Why this Syrian teenager is one of the most inspiring Olympic athletes of Rio 2016

People


Why this Syrian teenager is one of the most inspiring Olympic athletes of Rio 2016

By Moya Crockett

9 years ago

Union Jack flags at the ready: the Olympics open in Rio this Friday, and everyone’s rooting for Team GB.

But as well as cheering on British sportswomen like Nicola Roberts, Beckie Downie and Laura Trott, we’ll also be throwing our support behind another young female athlete: Yusra Mardini.

The 18-year-old Syrian swimmer is representing the Refugee Olympic Team, a group of 10 ‘stateless’ athletes who’ll make their first appearance in Friday's opening ceremony.

And while no one makes it to the Olympics without a major dose of grit, talent and determination, it’s safe to say that Mardini has faced more challenges than most. Last year, the teenager made the harrowing journey from her war-ravaged home city of Damascus to Berlin, via Lebanon, Turkey, Greece, Macedonia, Serbia, Hungary and Austria – and helped to save the lives of 19 other refugees in the process. 

In August 2015 – three years after the International Red Cross declared a state of civil war in Syria – Mardini and her elder sister Sarah fled their home in the war-torn capital of Damascus. The girls travelled to Lebanon and Turkey, before attempting to cross the Aegean Sea to Greece.

The sisters knew that it would be a dangerous crossing; in 2015, some 3,770 people were reported to have drowned on similar voyages across the Mediterranean. Shortly after they set off from land, the boat on which the Mardinis were travelling started to fill with water.

20 refugees were crammed onto the dinghy, which was only designed to carry six people. Most of them couldn’t swim. But Mardini had been in the water since she was three years old, when her father, a swimming coach, started giving her lessons. She and her sister jumped into the sea and started pushing the boat towards Europe.

After swimming for almost four hours, the dinghy in tow, they finally reached the Greek island of Lesbos. Yusra and Sarah had helped save the lives of everyone on board.

“It would have been shameful if the people on our boat had drowned,” Mardini told UNHCR, the UN Refugee Agency. “There were people who didn’t know how to swim. I wasn’t going to sit there and complain that I would drown.”
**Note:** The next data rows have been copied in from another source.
/-- An attempt of the destination's started request frame is in flight (R110). -/
abbrev State.frameInFlight (s : State) (e : OutRequest) : Prop :=
  ∃ a : Attempt, s.bus.attempt = some a ∧ a.kind = .addressed e.destination .request ∧ a.ignored = false

/-- A send record whose started frame was withdrawn: number and hold-off stay (R127). -/
def SendRecord.unstarted (r : SendRecord) : SendRecord :=
  { nextSequence := r.nextSequence, started := none, attempts := 0, lastAnswer := .none, holdOff := r.holdOff }

/-! ## What an ending makes of a slot -/

/-- A slot that has finished and stays in the table: DONE, with no timer, hold or owed frame (R77), and the mark
clear (log 21). -/
def SlotRecord.ended (r : SlotRecord) : SlotRecord :=
  { r with state := .done, timer := none, mark := false, hold := none, owed := none }

/-- The state with one record of a slot posted, and the slot as given with one more record pending (R73). -/
def State.posting (s : State) (t : Tag) (r : SlotRecord) (k : CompletionKind) (why : Reason) (g : Word)
    (v : List Byte) (after : SlotRecord) : State :=
  { s with req := {
      slots := vset s.req.slots t (some { after with recordsPending := r.recordsPending + 1 }),
      completions := s.req.completions ++ [
        { kind := k, reason := why, origin := r.origin, slot := t, lock := r.lock, mode := r.mode,
          generation := g, value := v }] } }

/-- A slot that finishes without a record: FREE when no record of it is pending and no frame of it stands, else
DONE (R77). -/
def SlotRecord.endedQuietly (r : SlotRecord) (stands : Bool) : Option SlotRecord :=
  if r.recordsPending = 0 ∧ stands = false then none else some r.ended

/-- A DONE slot after a frame of it has left the queue: FREE when nothing of it is left (R77). -/
def SlotRecord.doneAfter (r : SlotRecord) (stands : Bool) : Option SlotRecord :=
  if r.recordsPending = 0 ∧ stands = false then none else some r

/-- One slot replaced. -/
def State.slotNow (s : State) (t : Tag) (r : Option SlotRecord) : State :=
  { s with req := { s.req with slots := vset s.req.slots t r } }

/-- A PENDING slot with the mark set goes to CANCELLING when a GRANT or DENY shows that the home has taken its
ACQUIRE: the CANCEL is owed while a frame of it stands, and else appended (R58, R64); the mark clears (log 29). -/
def State.markedAnswered (s : State) (t : Tag) (r : SlotRecord) : State :=
  if frameStands t s.dlv.requests then
    s.slotNow t (some { r with state := .cancelling, mark := false, owed := some (.cancel r.lock t) })
  else { s.slotNow t (some { r with state := .cancelling, mark := false }) with
    dlv := { s.dlv with requests := s.dlv.requests ++ [{ destination := r.home, body := .cancel r.lock t }] } }

/-- A slot that a GRANT or DENY is applied to: WAITING, or PENDING with a clear mark (R54, R55, R58). -/
abbrev SlotRecord.answerable (r : SlotRecord) : Prop := r.state = .waiting ∨ (r.state = .pending ∧ r.mark = false)

/-- A state in which no GRANT and no DENY is expected, or in which it is discarded (R54, R55). -/
abbrev SlotRecord.pastAnswer (r : SlotRecord) : Prop :=
  r.state = .held ∨ r.state = .releasing ∨ r.state = .cancelling ∨ r.state = .done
If I was going to drown, at least I’d drown proud of myself and my sister.

– Yusra Mardini

Having arrived on the shores of Lesbos without so much as shoes on their feet, the girls made the arduous journey to Berlin, travelling by foot and by bus through the Balkans and central Europe with the help of people smugglers. A refugee charity, impressed by what they had achieved, recommended that they attend a local swimming club – and soon, Mardini was training for Rio.

This is the first year that refugees have been able to compete in the Olympics. Mardini is joined by another Syrian swimmer, Rami Anis, as well as six runners from South Sudan and Ethiopia and two judo athletes from the Democratic Republic of Congo. The team touched down in Brazil on Wednesday to a rapturous reception.

At a press conference in Rio, Mardini had a message for people who might be following her success back home in Syria. “I want to tell everyone that I really miss Damascus,” she told the assembled journalists. “I want everyone to think of their dreams, because a lot of people there forget their dreams.”